As SHADOW OF THE BATGIRL begins, young teen Cassandra Cain is living on the streets, trying to escape the clutches of her villainous father. She makes friends with a restaurant owner, a librarian, and a high school student, but she's skittish about human contact. She's afraid of unleashing the violence within herself and killing someone. While her father closes in on the people she cares about, Cassandra waits for the costumed hero Batgirl to return to Gotham after years away. But what if Cassandra has to break her vow and save her friends herself?

Is it any good?

Some superheroes have a hidden softer side, and this tenderhearted origin story values character growth above martial arts fistfights. In Shadow of the Batgirl, Cassandra may seem waif-like, but writer Sarah Kuhn and illustrator Nicole Goux imbue her with an iron will, so that she struggles never to resort to the kind of violence her father trained her to wield. Goux's art is expressive and clear in its storytelling. The narrative is more contemplative than action-packed, which may appeal to readers weary of superhero slugfests. Filled with strong female characters -- some of Asian descent -- the book offers an intriguing alternative to the usual male-dominated comics story.

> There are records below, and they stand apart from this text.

/-- Settles O44: each event by the lemma about it for the state of its arrival. -/
theorem audioEventsComplete : Obligations.AudioEventsComplete := by
  unfold Obligations.AudioEventsComplete
  refine ⟨⟨fun s a t d => exec_audio_path_events_of_none, fun s a t d r now => exec_audioClassChange_of_following now,
      fun s a t d r now => exec_audioClassChange_of_related now, fun s a t d r now => exec_audioClassChange_of_short now,
      fun s a t d r now => exec_audioSlip_of_unrelated now, fun s a t d r now => exec_audioSlip_of_steady now,
      fun s a t ch x now => exec_asrcRelock_of_booked now, fun s a t ch => exec_asrcRelock_of_unbooked,
      fun s a t ch ratio now => exec_asrcAcquired_of_settled now, fun s a t ch ratio now => exec_asrcAcquired_of_unsettled now⟩,
    fun s a t n rate mhz now => exec_aesLock_of_unknown now mhz, fun s a t n rate mhz now => exec_aesLock_of_last now mhz,
    fun s a t n => exec_aesLos_of_unlocked, fun s a t n => exec_aesLos_of_locked,
    fun s a t src bp pa block ok now => exec_aesBlockComplete_of_unknown now bp pa ok,
    fun s a t src bp pa block now => exec_aesBlockComplete_of_bad_crc now bp pa,
    fun s a t src bp pa block now => exec_aesBlockComplete_marks now bp pa,
    fun s a t g m now => exec_loudnessUpdate_of_enabled now m, fun a g => State.loudUpdate_reads_of_reset,
    fun s a t g m now => exec_loudnessUpdate_of_disabled now m⟩

end Sys2Proof.Machine
end

section
/-! Writes of the objects of DPLLs, clock outputs and sync-word ports (R321, R325, R328, R334, R335, R337, R339). -/

namespace Sys2Proof.Machine

/-! ## The rule of each object -/

section
variable {s : State} (w : Writer)

theorem State.familyWrite_timing {fam : Nat} (h : fam = 0x5100 ∨ fam = 0x5200 ∨ fam = 0x5300) (inst sub : Nat) (v : Val) :
    s.familyWrite w [] ⟨fam, inst, sub⟩ v = s.writeTiming ⟨fam, inst, sub⟩ v := by
  rcases h with rfl | rfl | rfl <;> simp [State.familyWrite, State.lullRefuses]

theorem State.familyWrite_dpll {k : Nat} (four : k < 4) (sub : Nat) (v : Val) :
    s.familyWrite w [] ⟨0x5100, k, sub⟩ v = s.writeDpll k sub v :=
  (State.familyWrite_timing w (by decide) ..).trans (if_pos four)

theorem State.familyWrite_cko {o : Nat} (outputs : o < 24) (sub : Nat) (v : Val) :
    s.familyWrite w [] ⟨0x5200, o, sub⟩ v = s.writeCko o sub v :=
  (State.familyWrite_timing w (by decide) ..).trans (if_pos outputs)

theorem State.familyWrite_swp (n sub : Nat) (v : Val) : s.familyWrite w [] ⟨0x5300, n, sub⟩ v = s.writeSwp n sub v :=
  State.familyWrite_timing w (by decide) ..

Talk to your kids about ...

  • Families can talk about how Shadow of the Batgirl uses the conventions of superhero stories to tell its story of teen self-discovery. Why are superheroes so popular in various media? What do they offer readers that other genres do not?

  • Cassandra expects other people to treat her badly. How can teens feel more positive about themselves and the people around them? What causes someone to be mistrustful?

  • What does it mean to be a hero? Are there different types?